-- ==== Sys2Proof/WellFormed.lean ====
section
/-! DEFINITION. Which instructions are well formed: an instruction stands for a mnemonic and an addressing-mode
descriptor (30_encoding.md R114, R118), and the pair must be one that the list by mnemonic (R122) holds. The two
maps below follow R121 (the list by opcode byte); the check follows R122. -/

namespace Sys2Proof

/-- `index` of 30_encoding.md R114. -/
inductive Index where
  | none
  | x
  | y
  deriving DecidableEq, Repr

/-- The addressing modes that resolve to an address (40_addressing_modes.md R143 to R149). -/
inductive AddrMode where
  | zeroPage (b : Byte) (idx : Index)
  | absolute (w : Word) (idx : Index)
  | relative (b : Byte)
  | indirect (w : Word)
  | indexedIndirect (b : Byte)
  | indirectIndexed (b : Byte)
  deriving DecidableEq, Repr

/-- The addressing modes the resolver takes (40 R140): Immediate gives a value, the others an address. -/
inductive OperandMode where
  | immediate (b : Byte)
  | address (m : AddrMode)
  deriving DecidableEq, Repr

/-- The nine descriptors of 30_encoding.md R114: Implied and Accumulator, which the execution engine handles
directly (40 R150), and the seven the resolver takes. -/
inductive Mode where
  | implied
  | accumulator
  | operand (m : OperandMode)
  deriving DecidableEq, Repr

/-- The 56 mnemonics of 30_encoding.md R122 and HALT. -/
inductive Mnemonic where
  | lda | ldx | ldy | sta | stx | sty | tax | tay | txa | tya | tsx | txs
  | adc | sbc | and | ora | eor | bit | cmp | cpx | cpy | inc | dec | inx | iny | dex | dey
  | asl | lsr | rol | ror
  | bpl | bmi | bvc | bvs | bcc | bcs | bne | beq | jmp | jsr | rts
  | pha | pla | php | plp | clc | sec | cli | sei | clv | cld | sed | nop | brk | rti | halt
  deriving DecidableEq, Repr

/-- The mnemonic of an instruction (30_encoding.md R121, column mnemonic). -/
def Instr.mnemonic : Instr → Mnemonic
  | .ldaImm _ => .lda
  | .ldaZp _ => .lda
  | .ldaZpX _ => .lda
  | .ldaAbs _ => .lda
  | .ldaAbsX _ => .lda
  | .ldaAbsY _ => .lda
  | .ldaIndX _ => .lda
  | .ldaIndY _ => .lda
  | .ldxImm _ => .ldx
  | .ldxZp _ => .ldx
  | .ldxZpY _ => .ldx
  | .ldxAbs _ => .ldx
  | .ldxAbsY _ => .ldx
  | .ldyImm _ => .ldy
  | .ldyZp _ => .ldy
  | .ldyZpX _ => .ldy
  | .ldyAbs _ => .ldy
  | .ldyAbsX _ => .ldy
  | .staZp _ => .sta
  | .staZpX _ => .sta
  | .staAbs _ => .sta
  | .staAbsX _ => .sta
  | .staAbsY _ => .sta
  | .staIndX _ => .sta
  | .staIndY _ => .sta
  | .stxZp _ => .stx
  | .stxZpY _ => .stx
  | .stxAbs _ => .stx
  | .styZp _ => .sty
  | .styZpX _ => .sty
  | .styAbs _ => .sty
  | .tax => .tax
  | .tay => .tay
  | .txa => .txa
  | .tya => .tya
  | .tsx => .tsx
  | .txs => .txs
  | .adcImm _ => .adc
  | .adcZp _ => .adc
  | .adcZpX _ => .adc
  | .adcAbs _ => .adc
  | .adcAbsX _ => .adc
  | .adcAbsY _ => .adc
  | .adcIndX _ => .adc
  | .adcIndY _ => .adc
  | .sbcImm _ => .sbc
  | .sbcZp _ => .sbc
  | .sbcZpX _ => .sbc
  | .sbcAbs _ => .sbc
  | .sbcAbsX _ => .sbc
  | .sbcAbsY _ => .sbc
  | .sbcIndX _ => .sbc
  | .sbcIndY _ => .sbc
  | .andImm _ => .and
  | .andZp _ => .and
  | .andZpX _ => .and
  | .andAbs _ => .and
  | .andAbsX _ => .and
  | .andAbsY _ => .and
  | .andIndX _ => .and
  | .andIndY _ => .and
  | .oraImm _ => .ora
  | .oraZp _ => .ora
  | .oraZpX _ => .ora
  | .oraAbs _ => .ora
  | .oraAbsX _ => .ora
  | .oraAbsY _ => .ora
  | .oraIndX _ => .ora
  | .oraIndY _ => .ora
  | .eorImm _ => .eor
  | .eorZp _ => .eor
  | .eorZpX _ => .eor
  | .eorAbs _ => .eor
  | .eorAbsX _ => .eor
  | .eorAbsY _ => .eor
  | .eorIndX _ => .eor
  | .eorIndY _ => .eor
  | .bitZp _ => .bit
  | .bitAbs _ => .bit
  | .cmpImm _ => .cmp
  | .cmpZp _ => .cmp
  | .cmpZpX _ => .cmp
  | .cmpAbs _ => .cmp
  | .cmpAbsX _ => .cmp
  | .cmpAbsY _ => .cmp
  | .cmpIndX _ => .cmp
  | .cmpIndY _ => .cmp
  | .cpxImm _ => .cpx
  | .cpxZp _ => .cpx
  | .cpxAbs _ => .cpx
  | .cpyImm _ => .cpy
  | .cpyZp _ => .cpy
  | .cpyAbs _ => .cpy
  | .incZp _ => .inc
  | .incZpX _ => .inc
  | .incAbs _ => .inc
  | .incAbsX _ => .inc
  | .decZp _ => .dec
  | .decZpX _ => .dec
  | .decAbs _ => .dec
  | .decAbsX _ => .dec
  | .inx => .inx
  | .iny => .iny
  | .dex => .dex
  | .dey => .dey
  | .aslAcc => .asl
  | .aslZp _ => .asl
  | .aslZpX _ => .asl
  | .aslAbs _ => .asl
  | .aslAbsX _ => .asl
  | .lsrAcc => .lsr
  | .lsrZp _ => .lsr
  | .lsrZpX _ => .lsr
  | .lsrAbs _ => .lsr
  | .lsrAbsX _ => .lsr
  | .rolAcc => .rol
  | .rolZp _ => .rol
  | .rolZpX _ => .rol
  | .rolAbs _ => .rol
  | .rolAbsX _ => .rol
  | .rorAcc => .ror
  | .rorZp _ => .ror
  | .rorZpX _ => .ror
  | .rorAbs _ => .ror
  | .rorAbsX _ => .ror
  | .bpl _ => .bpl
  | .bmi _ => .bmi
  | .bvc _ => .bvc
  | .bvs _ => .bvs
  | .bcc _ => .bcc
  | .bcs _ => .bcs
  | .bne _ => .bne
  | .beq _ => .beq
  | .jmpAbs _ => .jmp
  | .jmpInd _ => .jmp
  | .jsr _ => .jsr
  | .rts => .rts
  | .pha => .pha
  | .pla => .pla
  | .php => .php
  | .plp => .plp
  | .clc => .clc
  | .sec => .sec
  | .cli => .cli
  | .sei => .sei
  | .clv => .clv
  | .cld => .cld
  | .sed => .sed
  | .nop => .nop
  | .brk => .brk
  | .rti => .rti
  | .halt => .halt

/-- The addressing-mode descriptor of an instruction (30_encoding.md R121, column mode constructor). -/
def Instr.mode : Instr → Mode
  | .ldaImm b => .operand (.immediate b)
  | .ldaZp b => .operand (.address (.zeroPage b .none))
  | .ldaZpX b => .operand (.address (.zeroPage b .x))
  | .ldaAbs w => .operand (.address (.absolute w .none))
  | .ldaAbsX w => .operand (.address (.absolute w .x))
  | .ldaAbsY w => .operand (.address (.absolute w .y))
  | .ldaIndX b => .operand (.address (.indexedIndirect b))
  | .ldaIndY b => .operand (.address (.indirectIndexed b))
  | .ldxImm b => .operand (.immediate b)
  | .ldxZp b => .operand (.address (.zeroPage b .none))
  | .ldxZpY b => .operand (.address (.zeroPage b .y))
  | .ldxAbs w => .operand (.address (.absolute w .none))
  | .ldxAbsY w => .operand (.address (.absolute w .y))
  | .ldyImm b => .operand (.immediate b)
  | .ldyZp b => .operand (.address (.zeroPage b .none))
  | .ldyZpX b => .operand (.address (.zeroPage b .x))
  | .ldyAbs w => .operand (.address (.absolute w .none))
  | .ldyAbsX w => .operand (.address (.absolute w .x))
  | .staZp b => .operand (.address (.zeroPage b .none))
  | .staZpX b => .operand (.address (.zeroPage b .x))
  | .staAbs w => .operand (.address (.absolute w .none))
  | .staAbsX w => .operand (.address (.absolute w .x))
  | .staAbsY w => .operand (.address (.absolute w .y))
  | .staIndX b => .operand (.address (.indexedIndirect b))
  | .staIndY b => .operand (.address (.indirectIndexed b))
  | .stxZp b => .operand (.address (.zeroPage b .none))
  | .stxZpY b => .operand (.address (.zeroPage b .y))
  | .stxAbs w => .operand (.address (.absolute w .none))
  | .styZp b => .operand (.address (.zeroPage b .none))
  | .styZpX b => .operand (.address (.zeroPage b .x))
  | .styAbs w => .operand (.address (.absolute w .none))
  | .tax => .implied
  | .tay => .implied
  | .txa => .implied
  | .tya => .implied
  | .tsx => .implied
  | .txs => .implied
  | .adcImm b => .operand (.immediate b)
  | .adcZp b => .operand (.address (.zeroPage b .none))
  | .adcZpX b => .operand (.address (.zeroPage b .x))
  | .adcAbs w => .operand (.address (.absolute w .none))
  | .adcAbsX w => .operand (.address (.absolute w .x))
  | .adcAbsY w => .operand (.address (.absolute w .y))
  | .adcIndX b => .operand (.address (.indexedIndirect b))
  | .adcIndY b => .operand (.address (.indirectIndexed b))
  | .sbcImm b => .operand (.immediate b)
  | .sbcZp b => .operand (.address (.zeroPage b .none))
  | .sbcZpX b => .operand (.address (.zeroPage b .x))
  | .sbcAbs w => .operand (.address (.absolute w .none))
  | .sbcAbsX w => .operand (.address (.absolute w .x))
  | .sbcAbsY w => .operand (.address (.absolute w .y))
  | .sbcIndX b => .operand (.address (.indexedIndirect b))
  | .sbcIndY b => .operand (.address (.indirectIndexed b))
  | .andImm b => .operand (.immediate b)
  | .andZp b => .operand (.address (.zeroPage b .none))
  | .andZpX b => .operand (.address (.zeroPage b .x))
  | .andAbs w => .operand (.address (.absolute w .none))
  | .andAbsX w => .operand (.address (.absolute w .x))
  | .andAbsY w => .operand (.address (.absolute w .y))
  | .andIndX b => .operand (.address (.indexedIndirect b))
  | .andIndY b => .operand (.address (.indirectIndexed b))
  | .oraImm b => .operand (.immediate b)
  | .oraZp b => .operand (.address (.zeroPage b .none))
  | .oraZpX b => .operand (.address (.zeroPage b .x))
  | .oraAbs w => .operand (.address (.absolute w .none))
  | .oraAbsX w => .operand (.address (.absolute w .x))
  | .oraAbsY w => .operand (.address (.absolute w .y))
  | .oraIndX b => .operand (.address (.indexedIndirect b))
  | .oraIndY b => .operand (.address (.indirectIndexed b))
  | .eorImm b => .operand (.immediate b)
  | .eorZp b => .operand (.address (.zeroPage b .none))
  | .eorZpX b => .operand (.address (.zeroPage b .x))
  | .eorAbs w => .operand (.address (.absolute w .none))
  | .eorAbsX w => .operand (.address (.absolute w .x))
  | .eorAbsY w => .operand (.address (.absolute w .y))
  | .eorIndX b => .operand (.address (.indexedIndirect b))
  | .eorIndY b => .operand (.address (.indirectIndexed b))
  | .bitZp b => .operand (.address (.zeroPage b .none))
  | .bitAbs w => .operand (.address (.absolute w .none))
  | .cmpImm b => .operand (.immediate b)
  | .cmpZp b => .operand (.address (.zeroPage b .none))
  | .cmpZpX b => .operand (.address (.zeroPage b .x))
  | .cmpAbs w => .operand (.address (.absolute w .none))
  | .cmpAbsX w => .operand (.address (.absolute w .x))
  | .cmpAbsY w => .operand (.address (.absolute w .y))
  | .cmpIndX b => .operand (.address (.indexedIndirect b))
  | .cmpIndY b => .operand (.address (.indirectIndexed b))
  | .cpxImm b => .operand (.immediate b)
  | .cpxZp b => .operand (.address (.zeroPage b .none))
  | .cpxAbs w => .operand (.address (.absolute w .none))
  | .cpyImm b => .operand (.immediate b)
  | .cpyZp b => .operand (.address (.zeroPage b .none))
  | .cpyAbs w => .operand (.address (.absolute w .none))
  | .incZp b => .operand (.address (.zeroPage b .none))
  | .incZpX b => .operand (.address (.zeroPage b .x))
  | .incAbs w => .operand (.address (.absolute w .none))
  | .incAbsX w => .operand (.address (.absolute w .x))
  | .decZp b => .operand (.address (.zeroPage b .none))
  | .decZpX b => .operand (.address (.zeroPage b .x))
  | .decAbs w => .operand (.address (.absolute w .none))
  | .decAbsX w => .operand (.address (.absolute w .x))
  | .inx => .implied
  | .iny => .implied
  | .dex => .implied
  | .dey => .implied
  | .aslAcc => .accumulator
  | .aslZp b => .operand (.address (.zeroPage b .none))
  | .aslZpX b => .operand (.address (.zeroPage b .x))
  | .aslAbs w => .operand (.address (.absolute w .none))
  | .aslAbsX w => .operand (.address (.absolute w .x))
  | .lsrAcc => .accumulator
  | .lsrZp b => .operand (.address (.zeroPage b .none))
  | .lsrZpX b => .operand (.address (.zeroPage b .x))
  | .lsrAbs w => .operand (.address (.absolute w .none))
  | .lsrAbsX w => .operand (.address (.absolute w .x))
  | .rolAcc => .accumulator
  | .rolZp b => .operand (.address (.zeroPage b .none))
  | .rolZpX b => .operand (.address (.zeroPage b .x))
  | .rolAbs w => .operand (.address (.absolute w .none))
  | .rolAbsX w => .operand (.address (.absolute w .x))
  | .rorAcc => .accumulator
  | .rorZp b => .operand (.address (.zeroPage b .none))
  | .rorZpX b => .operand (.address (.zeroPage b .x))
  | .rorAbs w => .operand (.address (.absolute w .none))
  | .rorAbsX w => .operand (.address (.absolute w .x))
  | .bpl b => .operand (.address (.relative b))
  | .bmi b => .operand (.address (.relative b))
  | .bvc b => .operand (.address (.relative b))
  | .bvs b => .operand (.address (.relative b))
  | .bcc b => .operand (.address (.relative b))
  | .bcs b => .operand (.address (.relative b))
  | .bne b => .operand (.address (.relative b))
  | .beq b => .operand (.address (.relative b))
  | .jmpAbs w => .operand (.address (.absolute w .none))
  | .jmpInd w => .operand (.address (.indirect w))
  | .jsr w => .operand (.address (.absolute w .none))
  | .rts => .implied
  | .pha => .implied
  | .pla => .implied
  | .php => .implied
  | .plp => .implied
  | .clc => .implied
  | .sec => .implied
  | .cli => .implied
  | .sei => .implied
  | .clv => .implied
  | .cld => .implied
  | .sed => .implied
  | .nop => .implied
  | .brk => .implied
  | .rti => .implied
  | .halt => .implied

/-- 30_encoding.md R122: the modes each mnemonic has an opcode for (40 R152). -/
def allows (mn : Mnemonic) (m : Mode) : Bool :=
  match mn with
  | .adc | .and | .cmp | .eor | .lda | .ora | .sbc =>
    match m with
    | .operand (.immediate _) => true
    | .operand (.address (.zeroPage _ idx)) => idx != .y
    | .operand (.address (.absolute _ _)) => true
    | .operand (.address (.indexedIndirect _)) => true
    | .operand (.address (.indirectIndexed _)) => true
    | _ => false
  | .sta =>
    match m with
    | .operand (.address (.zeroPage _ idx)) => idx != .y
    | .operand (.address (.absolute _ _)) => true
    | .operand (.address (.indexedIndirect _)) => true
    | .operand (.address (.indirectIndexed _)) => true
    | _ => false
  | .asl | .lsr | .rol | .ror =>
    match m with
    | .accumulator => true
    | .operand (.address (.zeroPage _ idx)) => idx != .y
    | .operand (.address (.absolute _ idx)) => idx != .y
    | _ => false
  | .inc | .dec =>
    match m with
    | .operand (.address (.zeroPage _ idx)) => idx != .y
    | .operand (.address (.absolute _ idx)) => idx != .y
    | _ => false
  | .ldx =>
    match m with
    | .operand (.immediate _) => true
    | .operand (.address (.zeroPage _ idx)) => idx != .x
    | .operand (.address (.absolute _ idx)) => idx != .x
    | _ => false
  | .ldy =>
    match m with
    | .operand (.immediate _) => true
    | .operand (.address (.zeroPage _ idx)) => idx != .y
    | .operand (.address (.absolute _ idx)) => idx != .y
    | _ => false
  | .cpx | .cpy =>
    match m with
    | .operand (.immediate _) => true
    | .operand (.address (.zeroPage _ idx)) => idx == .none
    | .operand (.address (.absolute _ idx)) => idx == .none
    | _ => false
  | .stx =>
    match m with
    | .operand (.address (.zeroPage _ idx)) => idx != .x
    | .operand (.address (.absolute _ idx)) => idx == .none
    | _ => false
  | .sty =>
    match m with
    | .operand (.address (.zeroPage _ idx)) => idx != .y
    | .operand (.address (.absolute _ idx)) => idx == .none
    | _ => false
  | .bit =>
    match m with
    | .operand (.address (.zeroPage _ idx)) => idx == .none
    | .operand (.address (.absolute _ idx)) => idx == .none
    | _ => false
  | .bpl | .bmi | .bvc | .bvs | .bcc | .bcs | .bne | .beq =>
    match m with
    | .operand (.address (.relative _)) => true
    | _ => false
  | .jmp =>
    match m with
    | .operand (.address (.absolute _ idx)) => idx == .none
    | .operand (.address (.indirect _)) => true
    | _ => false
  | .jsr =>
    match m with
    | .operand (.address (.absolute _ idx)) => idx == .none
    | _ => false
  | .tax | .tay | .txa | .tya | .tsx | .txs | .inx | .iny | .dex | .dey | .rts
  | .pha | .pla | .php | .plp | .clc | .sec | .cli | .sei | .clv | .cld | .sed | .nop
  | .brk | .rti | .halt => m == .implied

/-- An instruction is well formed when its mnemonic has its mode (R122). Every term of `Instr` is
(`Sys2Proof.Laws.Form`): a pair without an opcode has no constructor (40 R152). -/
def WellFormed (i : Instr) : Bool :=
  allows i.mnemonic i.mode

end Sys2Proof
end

=======

Task item:
From the first line of the listing above to the line that contains "(m : AddrMode)", inclusive, restate every line word for word. Nothing else belongs in the answer.

Solution:
-- ==== Sys2Proof/WellFormed.lean ====
section
/-! DEFINITION. Which instructions are well formed: an instruction stands for a mnemonic and an addressing-mode
descriptor (30_encoding.md R114, R118), and the pair must be one that the list by mnemonic (R122) holds. The two
maps below follow R121 (the list by opcode byte); the check follows R122. -/

namespace Sys2Proof

/-- `index` of 30_encoding.md R114. -/
inductive Index where
  | none
  | x
  | y
  deriving DecidableEq, Repr

/-- The addressing modes that resolve to an address (40_addressing_modes.md R143 to R149). -/
inductive AddrMode where
  | zeroPage (b : Byte) (idx : Index)
  | absolute (w : Word) (idx : Index)
  | relative (b : Byte)
  | indirect (w : Word)
  | indexedIndirect (b : Byte)
  | indirectIndexed (b : Byte)
  deriving DecidableEq, Repr

/-- The addressing modes the resolver takes (40 R140): Immediate gives a value, the others an address. -/
inductive OperandMode where
  | immediate (b : Byte)
  | address (m : AddrMode)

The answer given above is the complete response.